Search code examples
socketserlanggen-tcp

CLOSED error when establishing lots of connections with gen_tcp in parallel (Bug?)


When trying to establish a largeish number of TCP connections in parallel I observe some weird behavior I consider a potential bug in gen_tcp.

The scenario is a server listening on a port with multiple concurrent acceptors. From a client I establish a connection by calling gen_tcp:connect/3, afterwards I send a "Ping" message to the server and wait in passive mode for a "Pong" response. When performing the 'get_tcp:connect/3' calls sequentially all works fine, including for large number of connections (I tested up to ~ 28000).

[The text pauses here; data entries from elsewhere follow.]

-- ==== Sys2Proof/Proofs/Evaluations.lean ====
section
/-! PROOFS. The evaluation of a value on a scale (R112, R113), the steady window (R107), and the change of head
(R119). -/

namespace Sys2Proof.Proofs.Evaluations

set_option Elab.async false

open Sys2Proof.Machine Sys2Proof.Machine.State Sys2Proof.Proofs.CureRules Sys2Proof.Proofs.HeatLaws
  Sys2Proof.Proofs.Timers Sys2Proof.Proofs.WindowPoints Sys2Proof.Proofs.Events

variable {s t u x : State} {k : ScaleNo} {c : Scale} {tm : Time} {head : Option (PressNo × Recipe)} {v : Int}
  {e : ScaleEntry} {w : List Int} {ps : List Part}

/-! ## Scales -/

theorem scale_of_changes (h : OnlyChanges ps s t) (k : ScaleNo) (hps : Part.scales ∉ ps := by decide) :
    t.scale k = s.scale k := by rw [State.scale, State.scale, show s.scales = t.scales from h .scales hps]

theorem modScale_modScale (k : ScaleNo) (f g : Scale → Scale) (s : State) :
    (s.modScale k f).modScale k g = s.modScale k fun c => g (f c) := by
  unfold modScale
  simp

theorem modScale_eq_const (k : ScaleNo) (f : Scale → Scale) (s : State) :
    s.modScale k f = s.modScale k fun _ => f (s.scale k) := rfl

/-! ## The window (R107) -/

theorem foldl_add_eq_sum (w : List Int) : w.foldl (· + ·) 0 = w.sum := by
  rw [List.sum_eq_foldl]

theorem meanOf_eq (e : ScaleEntry) (w : List Int) : meanOf e w = w.sum.tdiv (e.windowN : Int) := by
  rw [meanOf, foldl_add_eq_sum]

theorem stable_iff : stable e w = true ↔ e.Steady w := by
  rw [stable, Bool.and_eq_true, decide_eq_true_iff, ScaleEntry.Steady]
  refine and_congr_right fun _ => ?_
  cases w with
  | nil => simp [spreadOf, extremes]
  | cons m l =>
    obtain ⟨hle, hall, hin⟩ := foldl_min_le l m
    obtain ⟨gle, gall, gin⟩ := le_foldl_max l m
    have hlow (a : Int) (ha : a ∈ m :: l) : l.foldl min m ≤ a :=
      (List.mem_cons.mp ha).elim (fun h => h ▸ hle) (hall a)
    have hhigh (a : Int) (ha : a ∈ m :: l) : a ≤ l.foldl max m :=
      (List.mem_cons.mp ha).elim (fun h => h ▸ gle) (gall a)
    simp only [spreadOf, extremes, Option.map_some, Option.any_some, decide_eq_true_eq]
    constructor
    · intro hspread
      refine ⟨List.cons_ne_nil m l, fun a ha b hb => ?_⟩
      have h1 := hlow b hb
      have h2 := hhigh a ha
      omega
    · rintro ⟨_, hpairs⟩
      exact hpairs _ (List.mem_cons.mpr gin) _ (List.mem_cons.mpr hin)

/-! ## Port U OWN under a raise -/

theorem own_raiseEntry (tm : Time) (k : EventKind) (i : EventOn) (s : State) :
    (s.raiseEntry tm k i).portU = s.portU ∧ (s.raiseEntry tm k i).attention = s.attention := by
  unfold raiseEntry noteEvent
  exact StepRules.each_rule (Q := fun x => x.portU = s.portU ∧ x.attention = s.attention)
    (fun p {y} h => by
      have hm := modRecord_changes p (addNote { time := tm, kind := k, inst := i.code }) y
      have hport : y.portU = _ := hm .portU (by decide)
      have hattention : y.attention = _ := hm .attention (by decide)
      exact ⟨hport.symm.trans h.1, hattention.symm.trans h.2⟩) _ ⟨rfl, rfl⟩

/-- A raise leaves Port U OWN, or adds the EVENT frame, where one fits and attention was not up. -/
theorem own_raise (tm : Time) (k : EventKind) (i : EventOn) (s : State) :
    (s.raise tm k i).portU.own = s.portU.own ∨ s.portU.own.length < 16 ∧ s.attention = false
      ∧ ∃ f, (s.raise tm k i).portU.own = s.portU.own ++ [f] := by
  unfold raise
  split
  · obtain ⟨hport, hattention⟩ := own_raiseEntry tm k i s
    generalize s.raiseEntry tm k i = y at hport hattention
    rw [← hport, ← hattention]
    unfold evalAttention
    split
    · exact .inl rfl
    · split
      · split
        · exact .inl rfl
        · rename_i hno
          unfold sendEvent
          split
          · rename_i hroom
            exact .inr ⟨hroom, Bool.eq_false_iff.mpr hno, _, rfl⟩
          · exact .inl ((congrArg PortState.own (own_raiseEntry _ _ _ _).1).trans rfl)
      · exact .inl rfl
  · exact .inl rfl

/-! ## A frame to Port U -/

theorem modPortU_changes (f : PortState → PortState) (s : State) : OnlyChanges [.portU] s (s.modPort .U f) := by
  intro x hx
  cases x with
  | portU => exact absurd List.mem_cons_self hx
  | _ => rfl

theorem originateU_changes (d : Nat) (kk : FrameKind) (b : List Byte) (m : Mark) (s : State) :
    OnlyChanges raiseParts s (s.originate .U d kk b m) := by
  unfold originate
  split
  · split
    · exact (modPortU_changes _ s).mono (by decide)
    · exact ((modPortU_changes _ s).mono (by decide)).trans (raise_changes _ _ _ _)
  · exact .refl s

theorem raw_originateU {j : Fin 25} (h : s.events[j].raw = true) (d : Nat) (kk : FrameKind) (b : List Byte) (m : Mark) :
    (s.originate .U d kk b m).events[j].raw = true := by
  unfold originate
  repeat' split
  · exact h
  · exact raw_raise (s := countOwnDrop .U s) h
  · exact h

/-- A frame that Port U has no place for is counted. -/
theorem originateU_of_full (hl : s.live = true) (hfull : 16 ≤ s.portU.own.length) (d : Nat) (kk : FrameKind)
    (b : List Byte) (m : Mark) : (s.originate .U d kk b m).portU.own = s.portU.own
      ∧ (s.originate .U d kk b m).events[EventKind.linkDrop.number].raw = true := by
  rw [originate_of_full hl .U (show ¬_ < Config.ownPlaces from Nat.not_lt.mpr hfull)]
  refine ⟨?_, raw_raise_self (s := countOwnDrop .U s) hl _ .linkDrop _⟩
  rcases own_raise s.timebase .linkDrop (.port .U) (countOwnDrop .U s) with h | ⟨h, _⟩
  · exact h
  · exact absurd hfull (Nat.not_le.mpr h)

/-! ## The verdict (R112) -/

theorem verdictOn_eq (hx : x.scale k = c) (hh : x.Heads c head) : x.verdictOn k v = verdictFor head v (v - c.tare) := by
  have hnet : x.netOf k v = v - c.tare := by rw [netOf, hx]
  rcases hh with ⟨hq, rfl⟩ | ⟨q, rest, r, hq, hr, rfl⟩
  · have hhead : x.headOf k = none := by rw [headOf, hx, hq]; rfl
    rw [verdictOn, hhead, hnet]
    rfl
  · have hhead : x.headOf k = some q.press := by rw [headOf, hx, hq]; rfl
    rw [verdictOn, hhead]
    dsimp only
    rw [hr, hnet]
    dsimp only [verdictFor, judge]
    repeat' split
    · rfl
    · rfl
    · rfl

theorem countAttempt_eq (l : List QueueEntry) : countAttempt l = match l with
    | [] => []
    | q :: rest => { q with attempts := min 255 (q.attempts + 1) } :: rest := by
  cases l with
  | nil => rfl
  | cons q rest => rw [countAttempt, satSucc, Nat.min_comm]

/-! ## The evaluation (R112, R113) -/

/-- A state whose scales are evaluated: the verdict and the head's attempts. -/
def judged (k : ScaleNo) (v : Int) (s : State) : State :=
  s.modScale k fun c => { c with verdict := some (s.verdictOn k v), queue := countAttempt c.queue }

/-- The state before the VERDICT frame. -/
def announced (k : ScaleNo) (v : Int) (s : State) : State :=
  doIf ((s.verdictOn k v).kind == .light || (s.verdictOn k v).kind == .heavy) (raiseNow .chargeReject (.scale k))
    (judged k v s)

theorem evaluate_eq (k : ScaleNo) (v : Int) (s : State) : s.evaluate k v =
    originate .U (announced k v s).controller .verdict (verdictBytes k (s.verdictOn k v)) .plain (announced k v s) := rfl

/-- The evaluation rejects the load. -/
def Rejects (v : Verdict) : Prop := v.kind = .light ∨ v.kind = .heavy

theorem announced_of_rejects (h : Rejects (x.verdictOn k v)) :
    announced k v x = raiseNow .chargeReject (.scale k) (judged k v x) := by
  refine doIf_of ?_
  rw [Bool.or_eq_true, beq_iff_eq, beq_iff_eq]
  exact h

theorem announced_of_not_rejects (h : ¬Rejects (x.verdictOn k v)) : announced k v x = judged k v x := by
  refine doIf_of_not ?_
  rw [Bool.or_eq_true, beq_iff_eq, beq_iff_eq]
  exact h

theorem announced_changes (k : ScaleNo) (v : Int) (s : State) :
    OnlyChanges raiseParts (judged k v s) (announced k v s) :=
  .doIf _ (fun y => raise_changes _ _ _ y) (.refl _)

theorem evaluate_after (k : ScaleNo) (v : Int) (s : State) : OnlyChanges raiseParts (judged k v s) (s.evaluate k v) :=
  (announced_changes k v s).trans (originateU_changes _ _ _ _ _)

/-- An evaluation changes no part of Port D. -/
theorem evaluate_changes' (k : ScaleNo) (v : Int) (s : State) :
    OnlyChanges (.scales :: raiseParts) s (s.evaluate k v) :=
  ((modScale_changes k _ s).mono (by decide)).trans ((evaluate_after k v s).mono (by decide))

theorem evaluateTo_changes' (k : ScaleNo) (v : Int) (s : State) :
    OnlyChanges (.scales :: raiseParts) s (s.evaluateTo k v) :=
  (evaluate_changes' k v s).trans ((modScale_changes k _ _).mono (by decide))

theorem scale_evaluate (k : ScaleNo) (v : Int) (s : State) : (s.evaluate k v).scale k =
    { s.scale k with verdict := some (s.verdictOn k v), queue := countAttempt (s.scale k).queue } := by
  rw [scale_of_changes (evaluate_after k v s), judged, scale_modScale]

theorem scale_evaluate_of_ne {j : ScaleNo} (hj : j ≠ k) (v : Int) (s : State) :
    (s.evaluate k v).scale j = s.scale j := by
  rw [scale_of_changes (evaluate_after k v s), judged, scale_modScale_of_ne _ _ _ hj]

/-- The VERDICT frame of an evaluation. -/
def verdictFrame (s : State) (k : ScaleNo) (v : Verdict) : OwnFrame :=
  { dst := s.controller, src := s.ownAddress, kind := .verdict, mark := .plain
    payload := [BitVec.ofNat 8 k.val, BitVec.ofNat 8 ((v.press.map Fin.val).getD 255),
      BitVec.ofNat 8 v.kind.code] ++ intBytes 4 v.net ++ intBytes 4 v.trim }

theorem ports_of_changes (h : OnlyChanges (.scales :: raiseParts) s t) :
    t.controller = s.controller ∧ t.ownAddress = s.ownAddress ∧ t.live = s.live := by
  have htables : s.tables = t.tables := h .tables (by decide)
  have hmode : s.mode = t.mode := h .mode (by decide)
  exact ⟨by rw [controller, controller, htables], by rw [ownAddress, ownAddress, hmode], live_of_changes h⟩

/-- What an evaluation sends and raises. -/
structure Announces (s t : State) (k : ScaleNo) (v : Verdict) : Prop where
  raw : Rejects v → (t.events[9]).raw = true
  sent : (s.portU.own.length < 15 ∨ (s.portU.own.length < 16 ∧ (s.attention = true ∨ ¬Rejects v))) →
    verdictFrame s k v ∈ t.portU.own
  full : 16 ≤ s.portU.own.length → t.portU.own = s.portU.own ∧ (t.events[1]).raw = true

/-- Port U OWN before the VERDICT frame. -/
theorem own_announced (k : ScaleNo) (v : Int) (s : State) :
    (announced k v s).portU.own = s.portU.own ∨ s.portU.own.length < 16 ∧ s.attention = false
      ∧ Rejects (s.verdictOn k v) ∧ (announced k v s).portU.own.length = s.portU.own.length + 1 := by
  by_cases h : Rejects (s.verdictOn k v)
  · rw [announced_of_rejects h]
    rcases own_raise (judged k v s).timebase .chargeReject (.scale k) (judged k v s) with hown | ⟨hroom, ha, f, hown⟩
    · exact .inl hown
    · exact .inr ⟨hroom, ha, h, (congrArg List.length hown).trans List.length_append⟩
  · rw [announced_of_not_rejects h]
    exact .inl rfl

theorem announces_evaluate (hl : s.live = true) (k : ScaleNo) (v : Int) :
    Announces s (s.evaluate k v) k (s.verdictOn k v) := by
  have hjudged : OnlyChanges [.scales] s (judged k v s) := modScale_changes k _ s
  have hbefore : OnlyChanges (.scales :: raiseParts) s (announced k v s) :=
    (hjudged.mono (by decide)).trans ((announced_changes k v s).mono (by decide))
  obtain ⟨hcontroller, hown, hlive⟩ := ports_of_changes hbefore
  have hlive' := hlive.trans hl
  have hports := own_announced k v s
  rw [evaluate_eq]
  refine ⟨fun hr => ?_, fun hroom => ?_, fun hfull => ?_⟩
  · have hraw : (announced k v s).events[EventKind.chargeReject.number].raw = true := by
      rw [announced_of_rejects hr]
      exact raw_raise_self ((live_of_changes hjudged).trans hl) _ _ _
    exact raw_originateU hraw _ _ _ _
  · have hplace : (announced k v s).portU.own.length < 16 := by
      rcases hports with hsame | ⟨h16, ha, hr, hlen⟩
      · rw [hsame]
        omega
      · rcases hroom with h15 | ⟨_, hup | hno⟩
        · omega
        · exact absurd (ha.symm.trans hup) (by decide)
        · exact absurd hr hno
    have hframe : verdictFrame s k (s.verdictOn k v) =
        { dst := (announced k v s).controller, src := (announced k v s).ownAddress, kind := .verdict
          payload := verdictBytes k (s.verdictOn k v), mark := .plain } := by
      rw [hcontroller, hown, verdictBytes, natBytes_one, natBytes_one, natBytes_one]
      rfl
    rw [originate_of_room hlive' .U (show _ < Config.ownPlaces from hplace), hframe]
    exact List.mem_append_right _ List.mem_cons_self
  · have hsame : (announced k v s).portU.own = s.portU.own := hports.resolve_right fun h => by omega
    obtain ⟨hown', hraw⟩ := originateU_of_full hlive' (by rw [hsame]; exact hfull) (announced k v s).controller .verdict
      (verdictBytes k (s.verdictOn k v)) .plain
    exact ⟨hown'.trans hsame, hraw⟩

/-- An evaluation as the statements put it, from what it announces. -/
theorem evaluated_of_announces {held : Option ScaleState} (h : Announces s t k (verdictFor head v (v - c.tare)))
    (hk : t.scale k = { c with
      state := held.getD (verdictFor head v (v - c.tare)).kind.state
      verdict := some (verdictFor head v (v - c.tare)), queue := countAttempt c.queue })
    (hj : ∀ j, j ≠ k → t.scale j = s.scale j) : s.Evaluated t k c head v held := by
  rw [countAttempt_eq] at hk
  refine ⟨?_, hj, h.raw, h.sent, h.full⟩
  rw [hk]
  cases (verdictFor head v (v - c.tare)).kind with
  | accepted | light | heavy | noRequest => rfl

/-- An evaluation that leaves the state of the scale. -/
theorem evaluated_evaluate (hl : x.live = true) (hx : x.scale k = c) (hh : x.Heads c head) :
    x.Evaluated (x.evaluate k v) k c head v (some c.state) := by
  have hv := verdictOn_eq (v := v) hx hh
  refine evaluated_of_announces (hv ▸ announces_evaluate hl k v) ?_ fun j hj => scale_evaluate_of_ne hj v x
  rw [scale_evaluate, hv, hx]
  rfl

/-- An evaluation after which the scale enters the state of the verdict. -/
theorem evaluated_evaluateTo (hl : x.live = true) (hx : x.scale k = c) (hh : x.Heads c head) :
    x.Evaluated (x.evaluateTo k v) k c head v none := by
  have hv := verdictOn_eq (v := v) hx hh
  have hannounces := announces_evaluate hl k v
  rw [hv] at hannounces
  refine evaluated_of_announces ⟨hannounces.raw, hannounces.sent, hannounces.full⟩ ?_ fun j hj => ?_
  · rw [evaluateTo, scale_modScale, scale_evaluate, hv, hx]
    rfl
  · rw [evaluateTo, scale_modScale_of_ne _ _ _ hj, scale_evaluate_of_ne hj v x]

/-- The evaluation reads of the state before only the ports, the attention and the other scales. -/
theorem evaluated_of_scaled {held : Option ScaleState} (hc : OnlyChanges [.scales] s x)
    (hj : ∀ j, j ≠ k → x.scale j = s.scale j) (h : x.Evaluated t k c head v held) : s.Evaluated t k c head v held := by
  obtain ⟨hcontroller, hown, _⟩ := ports_of_changes (hc.mono (by decide))
  have hport : s.portU = x.portU := hc .portU (by decide)
  have hattention : s.attention = x.attention := hc .attention (by decide)
  obtain ⟨h1, h2, h3, h4, h5⟩ := h
  refine ⟨h1, fun j hne => (h2 j hne).trans (hj j hne), h3, ?_, ?_⟩
  · rw [hport, hattention, ← hcontroller, ← hown]
    exact h4
  · rw [hport]
    exact h5

end Sys2Proof.Proofs.Evaluations
end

The problem occurs when trying to establish a lot of connections in parallel (depending on the machine between ~75 and several hundred). While most of the connections still get established, some connections fail with a closed error in gen_tcp:recv/3. The weird thing is, that these connections did not fail before, the calls to gen_tcp:connect/3 and gen_tcp:send/2 were both successful (i.e. returned ok). On the server side I don't see a matching connection for these "weird" connections, i.e. no returning gen_tcp:accept/1. It is my understanding, that a successful 'get_tcp:connect/3' should result in a matching accepted connection at the server side.

I already filed a bug report, there you can find a more detailed description and a minimal code example to demonstrate the problem. I was able to reproduce the problem on Linux and Mac OS X and with different Erlang versions.

My questions here are:

  1. Is anyone able to reproduce the problem and can confirm, that this is erroneous behavior?
  2. Any ideas for a workaround? How to deal with this problem, other starting all the connections sequentially (which takes forever)?

Solution

  • TCP 3-way handshake Client Server

      connect()│──┐          │listen()
               │  └──┐       │
               │      SYN    │
               │        └──┐ │
               │           └▶│   STATE
               │          ┌──│SYN-RECEIVED
               │       ┌──┘  │
               │   SYN-ACK   │
               │ ┌──┘        │
       STATE   │◀┘           │
    ESTABLISHED│──┐          │
               │  └──┐       │
               │     └ACK    │
               │        └──┐ │   STATE
               │           └▶│ESTABLISHED
               ▽             ▽
    

    The problem lies with the finer details of the 3-way handshake for establishing a TCP connection and the queue for incoming connections at the listen socket. See this excellent article for details, much of the following explanation was informed by this article.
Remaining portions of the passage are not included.